Set down, character for character, everything in the records below from the line holding "simp at hk; unfold State.reloadViews;" down to the line holding "Out presetRegs kk)", and no other line.
*** Begin section ***
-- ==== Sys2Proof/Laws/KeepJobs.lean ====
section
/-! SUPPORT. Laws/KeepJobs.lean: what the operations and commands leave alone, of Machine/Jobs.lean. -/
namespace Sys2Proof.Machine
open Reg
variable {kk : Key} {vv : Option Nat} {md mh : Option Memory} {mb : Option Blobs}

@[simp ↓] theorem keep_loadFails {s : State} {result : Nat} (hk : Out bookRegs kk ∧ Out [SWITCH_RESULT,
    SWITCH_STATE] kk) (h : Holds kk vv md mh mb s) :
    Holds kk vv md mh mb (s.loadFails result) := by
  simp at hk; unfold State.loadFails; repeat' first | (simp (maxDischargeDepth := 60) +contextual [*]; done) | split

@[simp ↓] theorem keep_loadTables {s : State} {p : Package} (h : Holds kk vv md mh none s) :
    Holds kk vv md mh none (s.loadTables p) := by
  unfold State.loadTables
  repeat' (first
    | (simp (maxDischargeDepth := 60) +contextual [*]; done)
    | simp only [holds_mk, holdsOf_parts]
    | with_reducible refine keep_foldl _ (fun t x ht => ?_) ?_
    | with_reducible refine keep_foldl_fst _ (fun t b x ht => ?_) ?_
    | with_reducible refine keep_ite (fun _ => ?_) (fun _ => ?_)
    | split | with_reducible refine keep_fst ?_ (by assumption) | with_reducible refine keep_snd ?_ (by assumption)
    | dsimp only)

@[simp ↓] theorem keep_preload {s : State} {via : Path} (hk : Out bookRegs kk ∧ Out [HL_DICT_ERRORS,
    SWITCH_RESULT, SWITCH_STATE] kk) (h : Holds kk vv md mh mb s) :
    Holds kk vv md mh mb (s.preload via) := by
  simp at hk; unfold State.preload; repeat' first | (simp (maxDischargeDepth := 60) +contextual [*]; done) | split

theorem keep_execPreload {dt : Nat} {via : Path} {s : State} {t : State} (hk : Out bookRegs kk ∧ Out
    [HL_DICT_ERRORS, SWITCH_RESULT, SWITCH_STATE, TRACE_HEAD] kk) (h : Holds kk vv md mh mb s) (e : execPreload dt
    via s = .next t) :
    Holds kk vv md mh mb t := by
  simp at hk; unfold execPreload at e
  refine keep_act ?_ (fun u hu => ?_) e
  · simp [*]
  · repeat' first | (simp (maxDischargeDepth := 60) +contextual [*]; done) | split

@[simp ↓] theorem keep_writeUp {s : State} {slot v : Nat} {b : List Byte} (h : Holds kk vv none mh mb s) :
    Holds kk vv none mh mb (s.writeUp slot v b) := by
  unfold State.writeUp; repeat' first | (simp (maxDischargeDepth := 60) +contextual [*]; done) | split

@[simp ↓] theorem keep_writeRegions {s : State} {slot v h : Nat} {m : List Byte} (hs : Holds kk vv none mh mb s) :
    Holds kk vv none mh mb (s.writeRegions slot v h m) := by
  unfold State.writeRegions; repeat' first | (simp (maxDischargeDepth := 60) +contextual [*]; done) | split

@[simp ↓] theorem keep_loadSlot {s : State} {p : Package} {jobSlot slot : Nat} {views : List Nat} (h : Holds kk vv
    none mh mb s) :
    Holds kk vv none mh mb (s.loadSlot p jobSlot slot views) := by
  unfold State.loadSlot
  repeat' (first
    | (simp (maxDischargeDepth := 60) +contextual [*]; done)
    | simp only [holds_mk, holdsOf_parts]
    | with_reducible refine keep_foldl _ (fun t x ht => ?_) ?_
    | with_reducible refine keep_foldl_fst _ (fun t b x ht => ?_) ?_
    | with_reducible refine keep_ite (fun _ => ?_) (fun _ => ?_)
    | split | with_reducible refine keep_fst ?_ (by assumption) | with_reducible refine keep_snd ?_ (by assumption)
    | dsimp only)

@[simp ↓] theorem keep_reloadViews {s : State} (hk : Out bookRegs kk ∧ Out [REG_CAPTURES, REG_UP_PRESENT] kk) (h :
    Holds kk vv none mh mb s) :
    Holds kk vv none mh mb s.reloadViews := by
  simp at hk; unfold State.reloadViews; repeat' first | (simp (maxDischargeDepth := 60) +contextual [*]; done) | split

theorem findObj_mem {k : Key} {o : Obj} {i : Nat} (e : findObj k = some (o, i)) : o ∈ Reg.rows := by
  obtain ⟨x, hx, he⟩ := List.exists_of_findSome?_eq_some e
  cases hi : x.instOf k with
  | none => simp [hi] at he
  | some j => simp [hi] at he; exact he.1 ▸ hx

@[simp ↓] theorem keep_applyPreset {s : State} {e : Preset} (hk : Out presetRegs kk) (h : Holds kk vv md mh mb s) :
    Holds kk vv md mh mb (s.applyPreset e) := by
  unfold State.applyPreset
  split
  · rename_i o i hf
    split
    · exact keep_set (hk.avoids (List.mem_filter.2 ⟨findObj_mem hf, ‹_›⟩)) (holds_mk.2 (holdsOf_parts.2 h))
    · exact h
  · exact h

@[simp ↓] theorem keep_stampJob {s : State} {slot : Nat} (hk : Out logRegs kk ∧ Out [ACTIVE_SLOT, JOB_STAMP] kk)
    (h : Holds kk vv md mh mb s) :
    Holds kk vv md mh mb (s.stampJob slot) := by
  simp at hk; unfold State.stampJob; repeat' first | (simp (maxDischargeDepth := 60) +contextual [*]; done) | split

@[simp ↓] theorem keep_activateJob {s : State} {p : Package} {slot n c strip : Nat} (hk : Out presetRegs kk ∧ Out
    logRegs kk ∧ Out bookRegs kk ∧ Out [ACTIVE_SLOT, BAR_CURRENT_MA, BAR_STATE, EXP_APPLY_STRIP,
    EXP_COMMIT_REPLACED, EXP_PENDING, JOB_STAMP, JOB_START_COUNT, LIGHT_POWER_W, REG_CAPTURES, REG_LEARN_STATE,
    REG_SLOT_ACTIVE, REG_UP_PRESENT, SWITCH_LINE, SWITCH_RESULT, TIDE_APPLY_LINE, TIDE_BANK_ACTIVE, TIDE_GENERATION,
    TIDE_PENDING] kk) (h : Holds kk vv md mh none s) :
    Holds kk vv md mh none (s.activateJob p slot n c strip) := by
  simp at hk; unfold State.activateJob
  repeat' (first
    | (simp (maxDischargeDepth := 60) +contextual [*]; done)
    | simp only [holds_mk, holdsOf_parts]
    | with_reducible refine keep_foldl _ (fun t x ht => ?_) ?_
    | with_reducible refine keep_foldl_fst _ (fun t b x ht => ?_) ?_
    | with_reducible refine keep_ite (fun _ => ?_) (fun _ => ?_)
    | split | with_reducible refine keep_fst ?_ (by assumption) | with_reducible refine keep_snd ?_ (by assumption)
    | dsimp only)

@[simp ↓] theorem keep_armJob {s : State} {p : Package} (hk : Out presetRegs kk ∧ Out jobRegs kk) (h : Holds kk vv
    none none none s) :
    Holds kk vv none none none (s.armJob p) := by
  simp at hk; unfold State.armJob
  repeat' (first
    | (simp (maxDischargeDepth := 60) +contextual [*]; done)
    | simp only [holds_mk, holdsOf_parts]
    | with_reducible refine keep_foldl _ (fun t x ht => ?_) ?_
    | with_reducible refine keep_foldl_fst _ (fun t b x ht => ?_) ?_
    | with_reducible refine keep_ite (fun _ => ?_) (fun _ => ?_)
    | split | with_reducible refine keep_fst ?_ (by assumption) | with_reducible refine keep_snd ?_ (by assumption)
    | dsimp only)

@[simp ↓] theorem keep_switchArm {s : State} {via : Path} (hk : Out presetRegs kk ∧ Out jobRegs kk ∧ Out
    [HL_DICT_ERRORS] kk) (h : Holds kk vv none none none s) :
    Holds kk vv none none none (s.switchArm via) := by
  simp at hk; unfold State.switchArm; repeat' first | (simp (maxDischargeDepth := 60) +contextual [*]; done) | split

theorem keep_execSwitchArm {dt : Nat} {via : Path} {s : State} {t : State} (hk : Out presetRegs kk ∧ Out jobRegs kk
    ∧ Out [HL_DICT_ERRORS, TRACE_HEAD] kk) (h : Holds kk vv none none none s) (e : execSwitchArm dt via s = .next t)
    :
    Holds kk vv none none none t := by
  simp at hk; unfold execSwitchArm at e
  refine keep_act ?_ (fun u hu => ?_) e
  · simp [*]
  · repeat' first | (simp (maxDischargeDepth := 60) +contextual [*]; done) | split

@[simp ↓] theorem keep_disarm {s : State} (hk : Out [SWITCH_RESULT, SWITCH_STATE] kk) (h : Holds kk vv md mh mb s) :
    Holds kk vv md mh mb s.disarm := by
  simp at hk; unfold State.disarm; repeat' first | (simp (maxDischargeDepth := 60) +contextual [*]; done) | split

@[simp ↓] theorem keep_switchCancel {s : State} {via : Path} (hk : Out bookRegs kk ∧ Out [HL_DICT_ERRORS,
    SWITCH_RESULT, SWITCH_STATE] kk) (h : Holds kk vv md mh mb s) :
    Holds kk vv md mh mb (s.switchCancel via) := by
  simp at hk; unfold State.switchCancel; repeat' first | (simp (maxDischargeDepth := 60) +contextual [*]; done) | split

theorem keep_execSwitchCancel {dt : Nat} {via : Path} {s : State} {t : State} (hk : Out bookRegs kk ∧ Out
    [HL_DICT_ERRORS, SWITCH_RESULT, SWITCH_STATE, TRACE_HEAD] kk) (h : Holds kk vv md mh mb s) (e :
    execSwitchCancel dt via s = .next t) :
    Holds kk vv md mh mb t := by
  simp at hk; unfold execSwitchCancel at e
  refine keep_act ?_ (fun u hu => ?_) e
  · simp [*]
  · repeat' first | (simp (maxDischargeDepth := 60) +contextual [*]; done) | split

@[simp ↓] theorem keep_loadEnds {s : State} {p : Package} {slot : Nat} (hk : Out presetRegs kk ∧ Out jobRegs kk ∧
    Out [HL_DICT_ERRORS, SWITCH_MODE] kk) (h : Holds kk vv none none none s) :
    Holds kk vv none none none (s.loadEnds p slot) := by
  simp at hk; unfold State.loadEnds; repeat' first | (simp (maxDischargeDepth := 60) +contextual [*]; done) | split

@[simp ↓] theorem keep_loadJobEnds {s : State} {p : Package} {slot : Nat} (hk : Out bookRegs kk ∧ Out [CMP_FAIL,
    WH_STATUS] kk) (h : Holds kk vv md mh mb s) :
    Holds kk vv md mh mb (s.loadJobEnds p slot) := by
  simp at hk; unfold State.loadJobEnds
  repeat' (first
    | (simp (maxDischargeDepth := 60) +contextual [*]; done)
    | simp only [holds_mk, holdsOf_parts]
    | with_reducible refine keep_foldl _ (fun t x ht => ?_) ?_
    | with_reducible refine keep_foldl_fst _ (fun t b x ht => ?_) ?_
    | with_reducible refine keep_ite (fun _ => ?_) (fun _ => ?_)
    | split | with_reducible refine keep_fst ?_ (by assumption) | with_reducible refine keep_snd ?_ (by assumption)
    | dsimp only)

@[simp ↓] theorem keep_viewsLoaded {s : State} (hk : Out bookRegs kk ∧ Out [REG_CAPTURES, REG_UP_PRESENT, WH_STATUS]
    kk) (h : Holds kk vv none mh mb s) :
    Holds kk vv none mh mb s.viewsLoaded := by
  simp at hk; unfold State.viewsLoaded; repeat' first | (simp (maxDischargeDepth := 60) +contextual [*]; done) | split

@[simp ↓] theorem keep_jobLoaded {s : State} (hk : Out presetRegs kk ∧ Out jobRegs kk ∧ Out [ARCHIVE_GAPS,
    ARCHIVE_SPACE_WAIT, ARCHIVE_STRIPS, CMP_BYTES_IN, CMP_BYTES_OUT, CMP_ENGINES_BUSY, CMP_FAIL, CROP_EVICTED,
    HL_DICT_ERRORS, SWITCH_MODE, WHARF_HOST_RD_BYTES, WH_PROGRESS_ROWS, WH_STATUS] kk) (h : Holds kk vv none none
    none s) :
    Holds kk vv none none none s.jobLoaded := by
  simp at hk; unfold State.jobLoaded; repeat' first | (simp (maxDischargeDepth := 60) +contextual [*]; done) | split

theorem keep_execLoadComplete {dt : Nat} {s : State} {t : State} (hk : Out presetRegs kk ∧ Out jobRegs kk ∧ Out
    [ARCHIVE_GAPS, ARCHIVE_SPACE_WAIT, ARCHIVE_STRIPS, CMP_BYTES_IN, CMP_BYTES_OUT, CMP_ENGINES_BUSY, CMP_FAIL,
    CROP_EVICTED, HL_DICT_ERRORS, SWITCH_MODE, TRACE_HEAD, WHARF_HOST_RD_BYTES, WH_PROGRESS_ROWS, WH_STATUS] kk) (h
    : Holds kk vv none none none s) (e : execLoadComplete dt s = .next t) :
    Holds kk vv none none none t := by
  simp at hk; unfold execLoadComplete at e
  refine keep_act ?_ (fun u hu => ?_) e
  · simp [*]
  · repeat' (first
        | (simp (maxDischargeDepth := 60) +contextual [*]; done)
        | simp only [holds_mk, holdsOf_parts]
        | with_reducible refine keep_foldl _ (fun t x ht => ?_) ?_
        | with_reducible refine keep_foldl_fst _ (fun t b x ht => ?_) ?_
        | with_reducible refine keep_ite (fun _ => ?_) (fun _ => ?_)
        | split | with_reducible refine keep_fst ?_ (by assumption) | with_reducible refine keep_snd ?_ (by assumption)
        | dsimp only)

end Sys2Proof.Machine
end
*** End section ***
• [SOLUTION FOR THIS EXERCISE]:
  simp at hk; unfold State.reloadViews; repeat' first | (simp (maxDischargeDepth := 60) +contextual [*]; done) | split

theorem findObj_mem {k : Key} {o : Obj} {i : Nat} (e : findObj k = some (o, i)) : o ∈ Reg.rows := by
  obtain ⟨x, hx, he⟩ := List.exists_of_findSome?_eq_some e
  cases hi : x.instOf k with
  | none => simp [hi] at he
  | some j => simp [hi] at he; exact he.1 ▸ hx

@[simp ↓] theorem keep_applyPreset {s : State} {e : Preset} (hk : Out presetRegs kk) (h : Holds kk vv md mh mb s) :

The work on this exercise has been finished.